---------- Extracted records

-- ==== Sys2Proof/Machine/Bus.lean ====
section
/-! DEFINITION. The accesses of masters: what each target does with them, and the accesses that do not complete as they are
issued (02 R41 to R60, 08 R230, R231, R260, 11 R309 to R315, R327, 20 R527). -/

namespace Sys2Proof.Machine

/-! ### Registers of a Hearth window -/

/-- A write to the register at offset o (from 0xC000) of Hearth n's window. -/
def hrtWrite (n o : Nat) (v : Word) : WriteEff := fun s =>
  let a := HRT_CTRL n + o
  if a = HRT_CTRL n then writeHrtCtrl n v s
  else if a = HRT_PC n then writeHrtPc n v s
  else if a = HRT_VEC n ∨ a = HRT_RESET_PC n ∨ (HRT_MPR_BASE n 0 ≤ a ∧ a < HRT_MPR_BASE n 4) then writeHalted n a v s
  else if a = HRT_SPILL_LIM n then writeSpillLim n v s
  else if a = HRT_WDOG n then (.ok, s.writeWdog n v)
  else if a = HRT_IRQ_SET n then (.ok, s.irqSet n v)
  else if a = HRT_PACE_CTRL n then (.ok, s.paceCtrl n v)
  else if a = HRT_PACE_STATUS n then (.ok, s.paceStatusWrite n v)
  else if HRT_SLOT_SH n 0 ≤ a ∧ a < HRT_SLOT_SH n 256 then (.ok, s.slotValue n ((a - HRT_SLOT_SH n 0) / 4) v false)
  else if a = HRT_DBG_CTRL n then (.ok, s.writeDbgCtrl n v)
  else if a = HRT_DBG_SEL n then writeDbgSel n v s
  else if a = HRT_DBG_DATA n then writeDbgData n v s
  else if HRT_ROUTE_SH n 0 ≤ a ∧ a < HRT_ROUTE_SH n 1024 then writeRouteSh n ((a - HRT_ROUTE_SH n 0) / 4) v s
  else (.ok, s.plainWrite a v)

/-- A read of a register of Hearth n that is not held as a word. -/
def State.hrtRead (s : State) (n o : Nat) : Option Word :=
  let a := HRT_CTRL n + o
  let h := s.hearth n
  if a = HRT_STAT n then some (s.readHrtStat n)
  else if a = HRT_PC n then some (s.readHrtPc n)
  else if a = HRT_FENCE n then some (s.readHrtFence n)
  else if a = HRT_IRQ_PEND n then some (s.irqPend n)
  else if a = HRT_PARAM_STAT n then some (s.readParamStat n)
  else if a = HRT_PARAM_ARM n then some (s.readParamArm n)
  else if a = HRT_PARAM_LAST n then some (s.readParamLast n)
  else if a = HRT_QSTAT n then some h.qstat
  else if HRT_SLOT_ACT n 0 ≤ a ∧ a < HRT_SLOT_ACT n 256 then some (tabGet slotDefault h.slots ((a - HRT_SLOT_ACT n 0) / 4)).act
  else if HRT_SLOT_SH n 0 ≤ a ∧ a < HRT_SLOT_SH n 256 then some (tabGet slotDefault h.slots ((a - HRT_SLOT_SH n 0) / 4)).sh
  else if HRT_ROUTE_SH n 0 ≤ a ∧ a < HRT_ROUTE_SH n 1024 then
    some (s.routeWord (!s.activeBank) n ((a - HRT_ROUTE_SH n 0) / 4))
  else if HRT_ROUTE_ACT n 0 ≤ a ∧ a < HRT_ROUTE_ACT n 1024 then
    some (s.routeWord s.activeBank n ((a - HRT_ROUTE_ACT n 0) / 4))
  else none

/-! ### Registers of SYS, EVC and FLUE -/

/-- A write to a register of SYS by master m. -/
def sysWriteReg (m a : Nat) (v : Word) : WriteEff := fun s =>
  if SYS_BALL 0 ≤ a ∧ a < SYS_BALL 256 then writeBall m ((a - SYS_BALL 0) / 4) v s
  else if a = SYS_BALL_TURNOVER then writeTurnover v s
  else if SYS_PACE_NEAR 0 ≤ a ∧ a < SYS_PACE_NEAR 6 then (.ok, s.paceNearWrite ((a - SYS_PACE_NEAR 0) / 4) v)
  else sysPwrWrite a v s

/-- A write to a register of the EVC. -/
def evcWriteReg (a : Nat) (v : Word) : WriteEff := fun s =>
  if EVC_SRC_CFG 0 ≤ a ∧ a < EVC_SRC_CFG 512 then writeSrcCfg ((a - EVC_SRC_CFG 0) / 4) v s
  else if EVC_PEND 0 ≤ a ∧ a < EVC_PEND 16 then (.ok, s.pendClear ((a - EVC_PEND 0) / 4) v)
  else if a = EVC_SOFT then (.ok, s.raiseIf (bitOf v.toNat 0) 472)
  else if tgtCfg 0 ≤ a ∧ a < tgtCfg 0 + 0x100 then
    let t := (a - tgtCfg 0) / 0x20
    if a = tgtCfg t then writeTgtCfg t v s
    else if a = EVC_COMPLETE t then (.ok, s.evcComplete t (EVC_COMPLETE_src.get v))
    else if a = EVC_STACK_RESET t then (.ok, if bitOf v.toNat 0 then s.stackReset t else s)
    else (.ok, s)
  else (.ok, s.plainWrite a v)

/-- A read of a register of the EVC that is not held as a word, and the state it leaves. -/
def State.evcReadReg (s : State) (a : Nat) : Option (Word × State) :=
  if EVC_SRC_CFG 0 ≤ a ∧ a < EVC_SRC_CFG 512 then some (s.readSrcCfg ((a - EVC_SRC_CFG 0) / 4), s)
  else if EVC_PEND 0 ≤ a ∧ a < EVC_PEND 16 then
    some (s.srcBits ((a - EVC_PEND 0) / 4) fun x => decide (x = .pending), s)
  else if EVC_ACTIVE 0 ≤ a ∧ a < EVC_ACTIVE 16 then
    some (s.srcBits ((a - EVC_ACTIVE 0) / 4) fun x => decide (x = .active ∨ x = .activeAgain), s)
  else if EVC_STACK 0 0 ≤ a ∧ a < EVC_STACK 8 0 then
    some (s.stackEntry ((a - EVC_STACK 0 0) / 0x40) ((a - EVC_STACK 0 0) / 4 % 16), s)
  else if a = EVC_MERGED then
    some (BitVec.ofNat 32 s.evc.merged, { s with evc := { s.evc with merged := 0 } })
  else if tgtCfg 0 ≤ a ∧ a < tgtCfg 0 + 0x100 then
    let t := (a - tgtCfg 0) / 0x20
    if a = EVC_CLAIM t then some (s.claim t)
    else if a = EVC_TGT_STAT t then some (s.tgtStat t, s)
    else none
  else none

/-- A write to a register of the Flue. -/
def flueWrite (a : Nat) (v : Word) : WriteEff := fun s =>
  if a = FLUE_RT_CTRL then writeRtCtrl v s
  else if a = FLUE_RT_KEY_LO then writeRtKey false v s
  else if a = FLUE_RT_KEY_HI then writeRtKey true v s
  else (.ok, s.plainWrite a v)

/-! ### Any register -/

/-- A write to a register of a block. -/
def blockWrite (m a : Nat) (v : Word) : WriteEff := fun s =>
  match a / 0x10000 with
  | 0x200 => sysWriteReg m a v s
  | 0x201 => evcWriteReg a v s
  | 0x202 => flueWrite a v s
  | 0x203 => memcWrite a v s
  | 0x204 =>
    let (r, s1) := rsgWrite a v s
    (r, if RSG_MED_NOM 0 ≤ a ∧ a < RSG_MED_NOM 4 then s1.mifNom ((a - RSG_MED_NOM 0) / 4) else s1)
  | 0x205 => tsuWrite a v s
  | 0x206 => sapWrite a v s
  | 0x207 => aesmWrite a v s
  | 0x208 => asrcWrite a v s
  | 0x209 => netWrite a v s
  | 0x20A => chmWrite m a v s
  | 0x20B => if a = DMP_KICK_AT_HI then (if s.inLight then (.slverr, s) else writeKick m v s) else dmpWrite m a v s
  | 0x20C => cueWrite a v s
  | 0x20D => mifWrite a v s
  | 0x20E => belWrite m a v s
  | 0x20F => skpWrite a v s
  | 0x210 => embWrite a v s
  | 0x211 => hifWrite a v s
  | _ => (.ok, s)

/-- What the target does with a 32-bit write of v to a register by master m. -/
def regWrite (m a : Nat) (v : Word) : WriteEff := fun s =>
  if a < 0x02000000 then hrtWrite ((a - 0x01000000) / 0x10000) (a % 0x10000 - 0xC000) v s
  else match wideAt a with
    | some w => if (ctrOf w).isSome then writeWide w ((a - wideLo w) / 4) v s else blockWrite m a v s
    | none => blockWrite m a v s

/-- A read of a register of a block that has a behaviour of its own. -/
def State.blockRead (s : State) (m a : Nat) : Option (Resp × Word × State) :=
  let held (v : Option Word) : Option (Resp × Word × State) := v.map fun w => (.ok, w, s)
  match a / 0x10000 with
  | 0x200 =>
    if a = SYS_FENCE then some (s.fenceRead m)
    else if SYS_BALL 0 ≤ a ∧ a < SYS_BALL 256 then some (s.ballRead m ((a - SYS_BALL 0) / 4))
    else if SYS_BALL_PEEK 0 ≤ a ∧ a < SYS_BALL_PEEK 256 then held (some (s.ballPeek ((a - SYS_BALL_PEEK 0) / 4)))
    else held (s.otpRead a)
  | 0x201 => (s.evcReadReg a).map fun x => (.ok, x.1, x.2)
  | 0x204 =>
    if a = RSG_STATE then held (some s.readRsgState)
    else if a = RSG_HIST_COUNT then held (some s.readHistCount)
    else if a = RSG_TEMP_NOW then held (some s.tempNow)
    else none
  | 0x205 =>
    let n := (a - TSU_TCAP_CTRL 0) / 32
    if a = TSU_RALLY_ERR then some s.rallyErrRead
    else if TSU_TCAP_CTRL 0 ≤ a ∧ a < TSU_TCAP_CTRL 8 ∧ a = TSU_TCAP_NS n then some (s.capPop n)
    else if TSU_TCAP_CTRL 0 ≤ a ∧ a < TSU_TCAP_CTRL 8 ∧ a = TSU_TCAP_STAT n then some (.ok, s.capStat n, (s.plainRead a).2)
    else held (s.tsuRead a)
  | 0x20A => (s.chmRead m a).map fun x => (x.1, x.2, s)
  | 0x20B => held (s.dmpRead m a)
  | 0x20C => if a = CUE_LOG then some (cuePop s) else held (s.cueRead a)
  | 0x20D => held (s.mifRead a)
  | 0x20E => s.belRead m a
  | 0x20F => held (s.otpRead a)
  | 0x211 => if a = HIF_UART_RX then some (uartPop s) else held (s.hifRead a)
  | _ => none

/-- What the target does with a 32-bit read of a register by master m. -/
def State.regRead (s : State) (m a : Nat) : Resp × Word × State :=
  let plain : Resp × Word × State := (.ok, s.plainRead a)
  if a < 0x02000000 then
    let n := (a - 0x01000000) / 0x10000
    if a = HRT_DBG_DATA n then readDbgData n s
    else match s.hrtRead n (a % 0x10000 - 0xC000) with
      | some w => (.ok, w, s)
      | none => plain
  else match statOf a, wideAt a with
    | some c, _ => (.ok, s.readCtrStat c a, s)
    | none, some w => s.wideRead w ((a - wideLo w) / 4)
    | none, none =>
      match s.blockRead m a with
      | some r => r
      | none => plain

/-! ### Tile RAM windows (R230, R231, R527) -/

/-- A read of n bytes at offset o of Hearth h's window. -/
def State.tileRead (s : State) (h o n : Nat) : Reply × State :=
  if o < 0x8000 then
    match s.ramCheck h o with
    | (true, s1) => (⟨.ok, BitVec.ofNat 64 ((s1.hearth h).ramBytes o n)⟩, s1)
    | (false, s1) => (⟨.ecc, 0⟩, s1)
  else
    let w := (o - 0x8000) / 4
    if tabGet falseAt (s.hearth h).progBad w then (⟨.ecc, 0⟩, s.tileUnc h w true)
    else (⟨.ok, (tabGet zeroWord (s.hearth h).prog w).zeroExtend 64⟩, s)

/-- A write of n bytes at offset o of Hearth h's window. -/
def State.tileWrite (s : State) (h o n v : Nat) : Reply × State :=
  if o < 0x8000 then
    if n = 4 then (⟨.ok, 0⟩, s.modHearth h fun t => (t.ramPut o 4 v).setWordErr o 0)
    else match s.ramCheck h o with
      | (true, s1) => (⟨.ok, 0⟩, s1.modHearth h fun t => t.ramPut o n v)
      | (false, s1) => (⟨.ecc, 0⟩, s1)
  else
    let w := (o - 0x8000) / 4
    (⟨.ok, 0⟩, s.modHearth h fun t => { t with
      prog := tabSet zeroWord t.prog w (BitVec.ofNat 32 v), progBad := tabSet falseAt t.progBad w false })

/-! ### One access -/

/-- What the target of an access answers, with the state it leaves. -/
def State.target (s : State) (m : Nat) (x : Access) : Reply × State :=
  let a := x.addr
  let n := sizeBytes x.size
  let h := (a - 0x01000000) / 0x10000
  if a < 0x00800000 then
    match x.write with
    | none =>
      match s.mantelRead m a n with
      | (none, s1) => (⟨.ecc, 0⟩, s1)
      | (some v, s1) => (⟨.ok, BitVec.ofNat 64 v⟩, s1)
    | some v =>
      match s.mantelWrite m a n v.toNat with
      | (true, s1) => (⟨.ok, 0⟩, s1)
      | (false, s1) => (⟨.ecc, 0⟩, s1)
  else if a < 0x02000000 && decide (a % 0x10000 < 0xC000) then
    match x.write with
    | none => s.tileRead h (a % 0x10000) n
    | some v => s.tileWrite h (a % 0x10000) n v.toNat
  else
    match x.write with
    | none => (⟨(s.regRead m a).1, (s.regRead m a).2.1.zeroExtend 64⟩, (s.regRead m a).2.2)
    | some v => (⟨(regWrite m a (v.truncate 32) s).1, 0⟩, (regWrite m a (v.truncate 32) s).2)

/-- The register at which a 32-bit access does not complete as it is issued: the remote access registers (R425) and
DMP_WR_VALUE (R335). -/
def deferredAt (x : Access) : Bool :=
  decide (x.size = .b32) && x.full &&
  (match x.write with
   | some _ => x.addr = DMP_WR_VALUE || x.addr = CHM_RA_WDATA
   | none => x.addr = CHM_RA_RDATA)

/-- Master m issues an access, and `who` takes its answer. -/
def State.issue (s : State) (m : Nat) (x : Access) (who : Waiter) : State :=
  let done (t : State) (r : Reply) : State := (t.complete m x.addr x.size x.write.isSome r).answer who r
  if deferredAt x then
    match x.write with
    | some v => if x.addr = DMP_WR_VALUE then s.dmpDirect m (v.truncate 32) who else s.raAccess m (some (v.truncate 32)) who
    | none => s.raAccess m none who
  else match s.checkAccess m x with
    | .ok => done (s.target m x).2 (s.target m x).1
    | r => done s ⟨r, 0⟩

/-! ### Rows of accesses -/

/-- Who takes the answers of a job. -/
def Job.who (j : Job) : Waiter :=
  match j.fin with
  | .plain => .nobody
  | .pcie _ _ _ => .pcie
  | .qspiRead _ => .qspi
  | .qspiWrite => .nobody
  | .jtag => .jtag
  | .remote _ e t => .remote e t

/-- The job goes on only with the answer of this access: PCIe and QSPI writes are posted (R49, R513). -/
def Job.awaits (j : Job) (x : Access) : Bool :=
  match j.fin with
  | .plain => false
  | .pcie _ _ _ => x.write.isNone
  | .qspiRead _ => true
  | .qspiWrite => false
  | .jtag => true
  | .remote _ _ _ => true

/-- A job goes on as far as it can. -/
def State.jobRun (s : State) (j : Job) : Nat → State × Job
  | 0 => (s, j)
  | k + 1 =>
    match j.left with
    | [] => (s, j)
    | x :: rest =>
      if j.out then
        match s.takeAnswer j.who with
        | none => (s, j)
        | some (r, s1) => s1.jobRun { j with left := rest, out := false, got := (x.size, r) :: j.got } k
      else if s.mustWait j.mid x then (s, j)
      else if j.awaits x then (s.issue j.mid x j.who).jobRun { j with out := true } k
      else (s.issue j.mid x .nobody).jobRun { j with left := rest } k

/-- The first answer that is not OK; they are kept newest first. -/
def firstBad (got : List (AccSize × Reply)) : Option Resp := (got.reverse.find? fun r => r.2.resp != .ok).map fun r => r.2.resp

/-- The low n bytes of a value, lowest first. -/
def wordBytes (n v : Nat) : List Byte := (List.range n).map fun j => BitVec.ofNat 8 (v / 256 ^ j)

/-- The words of a QSPI READ: a failed access and every word after it read 0 (R514). -/
def qspiWords : List Reply → List Byte
  | [] => []
  | r :: rest => if r.resp = .ok then wordBytes 4 r.data.toNat ++ qspiWords rest else List.replicate (4 * (rest.length + 1)) 0

/-- A PCIe request completes (R49, R506): 0 successful, 1 Unsupported Request, 2 Completer Abort. The endpoint records the
completions that are not successful. -/
def State.pcieDone (s : State) (write : Bool) (status : Nat) (data : List Byte) : State :=
  let s1 := (s.setFldIf (status = 1) HIF_PCIE_STAT HIF_PCIE_STAT_ur 1).setFldIf (status = 2) HIF_PCIE_STAT HIF_PCIE_STAT_ca 1
  if write then s1 else s1.modHif fun h => { h with cpls := h.cpls ++ [⟨status, data⟩] }

/-- The end of a job. -/
def State.jobDone (s : State) (j : Job) : State :=
  match j.fin with
  | .plain => s
  | .qspiWrite => s
  | .pcie w st discard =>
    if discard then s
    else if st != 0 then s.pcieDone w st []
    else match firstBad j.got with
      | none => s.pcieDone w 0 (j.got.reverse.flatMap fun r => wordBytes (sizeBytes r.1) r.2.data.toNat)
      | some r => s.pcieDone w (if r = .decerr then 1 else 2) []
  | .qspiRead abandoned =>
    if abandoned then s
    else
      let status := ((firstBad j.got).map respCode).getD 0
      s.modHif fun h => { h with
        qspiOut := h.qspiOut ++ [0x5A :: qspiWords (j.got.reverse.map fun r => r.2) ++ [BitVec.ofNat 8 status]] }
  | .jtag =>
    let r := (j.got.headD (.b32, ⟨.ok, 0⟩)).2
    s.modHif fun h => { h with
      dbgStat := if r.resp = .ok || r.resp = .superseded then 0 else 2, dbgResp := respCode r.resp, dbgData := r.data.truncate 32 }
  | .remote _ e t =>
    let r := (j.got.headD (.b32, ⟨.ok, 0⟩)).2
    (s.chmUnicast (mkCtrl kindCompletion e s.chmId t false (respCode r.resp) (r.data.toNat % 2 ^ 32))).2

/-- Every job goes on as far as it can, each master's in order. A system reset that one of them raises loses the others
(R490). -/
def State.pumpGo (s : State) : List Job → List Job → State
  | kept, [] => { s with jobs := kept }
  | kept, j :: rest =>
    if kept.any fun k => k.mid = j.mid && k.blocks then s.pumpGo (kept ++ [j]) rest
    else
      let (s1, j1) := s.jobRun j (2 * j.left.length + 1)
      if s1.jobs = [] then s1
      else if j1.left = [] then (s1.jobDone j1).pumpGo kept rest
      else s1.pumpGo (kept ++ [j1]) rest

/-- Jobs go on until none can. -/
def State.pumpN (s : State) : Nat → State
  | 0 => s
  | k + 1 => if s.jobs = [] then s else (s.pumpGo [] s.jobs).pumpN k

def State.pump (s : State) : State := s.pumpN (s.jobs.length + 1)

/-- A master's row of accesses enters and goes on as far as it can. -/
def State.addJob (s : State) (j : Job) : State := ({ s with jobs := s.jobs ++ [j] }).pump

/-- A single access of master m with nobody waiting: at once where it can be, and after what the master still waits with. -/
def State.access (s : State) (m : Nat) (x : Access) : State :=
  if s.waitsTurn m x then (s.queueJob m x).pump
  else s.issue m x .nobody

end Sys2Proof.Machine
end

--------------------

- _Goal of the exercise_:
Reproduce, character for character, only the lines of the preceding data that start at the line with "jobs := kept" and end at the line with "else if j1.left", both included.

- _Answer section_:
  | kept, [] => { s with jobs := kept }
  | kept, j :: rest =>
    if kept.any fun k => k.mid = j.mid && k.blocks then s.pumpGo (kept ++ [j]) rest
    else
      let (s1, j1) := s.jobRun j (2 * j.left.length + 1)
      if s1.jobs = [] then s1
      else if j1.left = [] then (s1.jobDone j1).pumpGo kept rest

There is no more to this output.